Stored dataset items
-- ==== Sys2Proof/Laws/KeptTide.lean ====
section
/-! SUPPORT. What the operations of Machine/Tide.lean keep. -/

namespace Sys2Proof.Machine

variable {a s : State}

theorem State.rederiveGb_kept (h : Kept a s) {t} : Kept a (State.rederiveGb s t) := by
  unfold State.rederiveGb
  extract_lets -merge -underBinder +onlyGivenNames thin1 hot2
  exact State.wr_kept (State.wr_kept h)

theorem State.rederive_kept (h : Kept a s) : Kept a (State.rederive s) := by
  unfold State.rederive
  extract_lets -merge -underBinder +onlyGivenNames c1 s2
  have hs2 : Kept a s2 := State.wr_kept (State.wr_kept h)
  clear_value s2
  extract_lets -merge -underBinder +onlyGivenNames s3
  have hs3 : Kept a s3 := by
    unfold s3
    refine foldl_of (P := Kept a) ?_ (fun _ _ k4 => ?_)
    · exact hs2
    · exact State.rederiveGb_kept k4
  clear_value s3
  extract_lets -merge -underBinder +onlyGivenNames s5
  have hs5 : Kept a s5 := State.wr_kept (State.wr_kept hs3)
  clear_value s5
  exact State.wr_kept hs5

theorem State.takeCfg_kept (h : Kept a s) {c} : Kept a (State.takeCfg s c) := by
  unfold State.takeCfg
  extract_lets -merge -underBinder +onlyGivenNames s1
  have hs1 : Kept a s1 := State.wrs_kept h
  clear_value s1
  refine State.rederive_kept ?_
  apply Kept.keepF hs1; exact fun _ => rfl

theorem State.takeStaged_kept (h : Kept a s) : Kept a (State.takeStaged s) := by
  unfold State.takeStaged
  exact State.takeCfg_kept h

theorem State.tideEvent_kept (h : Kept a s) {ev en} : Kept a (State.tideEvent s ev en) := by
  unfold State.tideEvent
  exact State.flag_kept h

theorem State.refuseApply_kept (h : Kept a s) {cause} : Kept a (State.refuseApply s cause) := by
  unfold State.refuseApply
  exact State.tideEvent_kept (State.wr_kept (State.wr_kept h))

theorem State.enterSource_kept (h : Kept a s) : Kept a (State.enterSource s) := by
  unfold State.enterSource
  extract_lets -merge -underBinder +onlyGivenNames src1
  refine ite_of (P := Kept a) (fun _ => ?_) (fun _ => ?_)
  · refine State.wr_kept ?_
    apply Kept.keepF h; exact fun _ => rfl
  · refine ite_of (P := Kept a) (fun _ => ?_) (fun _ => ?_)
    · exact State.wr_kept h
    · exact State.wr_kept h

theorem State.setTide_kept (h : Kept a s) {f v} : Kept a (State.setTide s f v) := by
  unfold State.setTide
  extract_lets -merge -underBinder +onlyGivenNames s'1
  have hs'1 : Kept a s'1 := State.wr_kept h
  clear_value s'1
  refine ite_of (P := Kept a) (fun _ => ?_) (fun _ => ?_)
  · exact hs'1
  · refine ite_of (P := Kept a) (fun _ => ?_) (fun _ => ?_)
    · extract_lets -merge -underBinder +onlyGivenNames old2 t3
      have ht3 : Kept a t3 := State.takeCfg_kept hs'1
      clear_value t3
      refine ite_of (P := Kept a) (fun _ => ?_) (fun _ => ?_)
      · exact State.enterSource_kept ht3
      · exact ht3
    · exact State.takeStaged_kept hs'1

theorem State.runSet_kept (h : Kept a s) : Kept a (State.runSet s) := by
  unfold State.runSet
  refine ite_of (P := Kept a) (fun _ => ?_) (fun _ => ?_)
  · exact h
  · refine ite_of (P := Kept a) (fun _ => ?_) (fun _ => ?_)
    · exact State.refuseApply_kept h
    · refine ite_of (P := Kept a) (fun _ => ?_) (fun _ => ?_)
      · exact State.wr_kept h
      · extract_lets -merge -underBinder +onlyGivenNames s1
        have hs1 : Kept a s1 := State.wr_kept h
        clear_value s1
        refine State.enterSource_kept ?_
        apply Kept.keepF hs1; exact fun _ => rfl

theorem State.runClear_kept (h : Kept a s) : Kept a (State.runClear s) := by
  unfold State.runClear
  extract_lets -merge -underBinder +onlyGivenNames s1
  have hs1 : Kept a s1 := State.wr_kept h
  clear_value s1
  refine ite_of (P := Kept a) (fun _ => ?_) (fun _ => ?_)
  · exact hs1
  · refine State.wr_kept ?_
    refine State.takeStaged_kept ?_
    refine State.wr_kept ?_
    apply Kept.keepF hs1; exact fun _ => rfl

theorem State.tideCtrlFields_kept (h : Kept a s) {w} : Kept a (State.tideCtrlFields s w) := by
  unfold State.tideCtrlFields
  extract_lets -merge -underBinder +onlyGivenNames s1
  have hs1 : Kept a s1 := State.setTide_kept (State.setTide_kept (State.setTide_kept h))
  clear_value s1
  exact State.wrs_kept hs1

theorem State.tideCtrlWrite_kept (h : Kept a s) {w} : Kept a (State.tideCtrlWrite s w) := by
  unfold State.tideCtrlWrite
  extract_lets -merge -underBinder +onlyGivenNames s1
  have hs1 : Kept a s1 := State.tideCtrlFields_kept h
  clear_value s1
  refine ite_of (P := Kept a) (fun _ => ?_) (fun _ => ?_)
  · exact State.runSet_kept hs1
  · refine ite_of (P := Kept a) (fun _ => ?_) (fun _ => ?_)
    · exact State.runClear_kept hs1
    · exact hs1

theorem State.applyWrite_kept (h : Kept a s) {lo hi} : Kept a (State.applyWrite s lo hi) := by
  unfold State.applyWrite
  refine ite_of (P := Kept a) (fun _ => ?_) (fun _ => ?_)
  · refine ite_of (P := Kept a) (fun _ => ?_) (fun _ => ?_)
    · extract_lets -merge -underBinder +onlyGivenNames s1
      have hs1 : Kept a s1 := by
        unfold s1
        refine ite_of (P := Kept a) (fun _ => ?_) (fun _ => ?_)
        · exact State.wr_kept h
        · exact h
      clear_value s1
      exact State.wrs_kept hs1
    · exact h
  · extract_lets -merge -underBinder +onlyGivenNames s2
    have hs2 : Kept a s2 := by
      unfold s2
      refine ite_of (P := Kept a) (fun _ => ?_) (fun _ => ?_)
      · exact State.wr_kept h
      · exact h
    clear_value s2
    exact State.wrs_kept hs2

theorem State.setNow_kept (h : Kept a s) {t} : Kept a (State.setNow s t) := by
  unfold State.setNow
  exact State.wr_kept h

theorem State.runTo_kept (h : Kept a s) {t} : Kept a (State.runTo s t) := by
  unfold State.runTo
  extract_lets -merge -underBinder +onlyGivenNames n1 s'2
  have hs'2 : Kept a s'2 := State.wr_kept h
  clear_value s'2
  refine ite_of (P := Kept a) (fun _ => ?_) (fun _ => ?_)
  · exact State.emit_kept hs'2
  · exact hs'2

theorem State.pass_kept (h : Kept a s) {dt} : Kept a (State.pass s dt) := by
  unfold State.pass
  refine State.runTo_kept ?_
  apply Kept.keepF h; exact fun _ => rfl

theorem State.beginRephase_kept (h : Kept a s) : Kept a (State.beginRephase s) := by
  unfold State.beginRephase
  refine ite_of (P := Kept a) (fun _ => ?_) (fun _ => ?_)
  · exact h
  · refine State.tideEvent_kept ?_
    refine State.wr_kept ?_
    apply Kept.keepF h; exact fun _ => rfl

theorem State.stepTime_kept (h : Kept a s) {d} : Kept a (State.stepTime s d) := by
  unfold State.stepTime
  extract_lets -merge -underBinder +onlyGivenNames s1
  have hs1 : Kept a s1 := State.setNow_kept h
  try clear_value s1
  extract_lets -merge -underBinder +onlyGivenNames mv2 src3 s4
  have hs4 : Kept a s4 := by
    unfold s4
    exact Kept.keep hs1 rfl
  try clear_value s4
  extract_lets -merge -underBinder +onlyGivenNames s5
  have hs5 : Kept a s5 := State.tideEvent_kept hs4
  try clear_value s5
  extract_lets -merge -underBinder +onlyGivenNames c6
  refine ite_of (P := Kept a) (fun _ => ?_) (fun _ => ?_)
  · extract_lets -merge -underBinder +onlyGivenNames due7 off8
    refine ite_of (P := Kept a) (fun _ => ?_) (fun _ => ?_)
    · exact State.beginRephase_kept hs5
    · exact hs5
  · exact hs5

**Work task**
The lines to output run from the one containing "theorem State.stepTime_kept (h" to the last line of the entries; give them back exactly.

**Exercise answer**
theorem State.stepTime_kept (h : Kept a s) {d} : Kept a (State.stepTime s d) := by
  unfold State.stepTime
  extract_lets -merge -underBinder +onlyGivenNames s1
  have hs1 : Kept a s1 := State.setNow_kept h
  try clear_value s1
  extract_lets -merge -underBinder +onlyGivenNames mv2 src3 s4
  have hs4 : Kept a s4 := by
    unfold s4
    exact Kept.keep hs1 rfl
  try clear_value s4
  extract_lets -merge -underBinder +onlyGivenNames s5
  have hs5 : Kept a s5 := State.tideEvent_kept hs4
  try clear_value s5
  extract_lets -merge -underBinder +onlyGivenNames c6
  refine ite_of (P := Kept a) (fun _ => ?_) (fun _ => ?_)
  · extract_lets -merge -underBinder +onlyGivenNames due7 off8
    refine ite_of (P := Kept a) (fun _ => ?_) (fun _ => ?_)
    · exact State.beginRephase_kept hs5
    · exact hs5
  · exact hs5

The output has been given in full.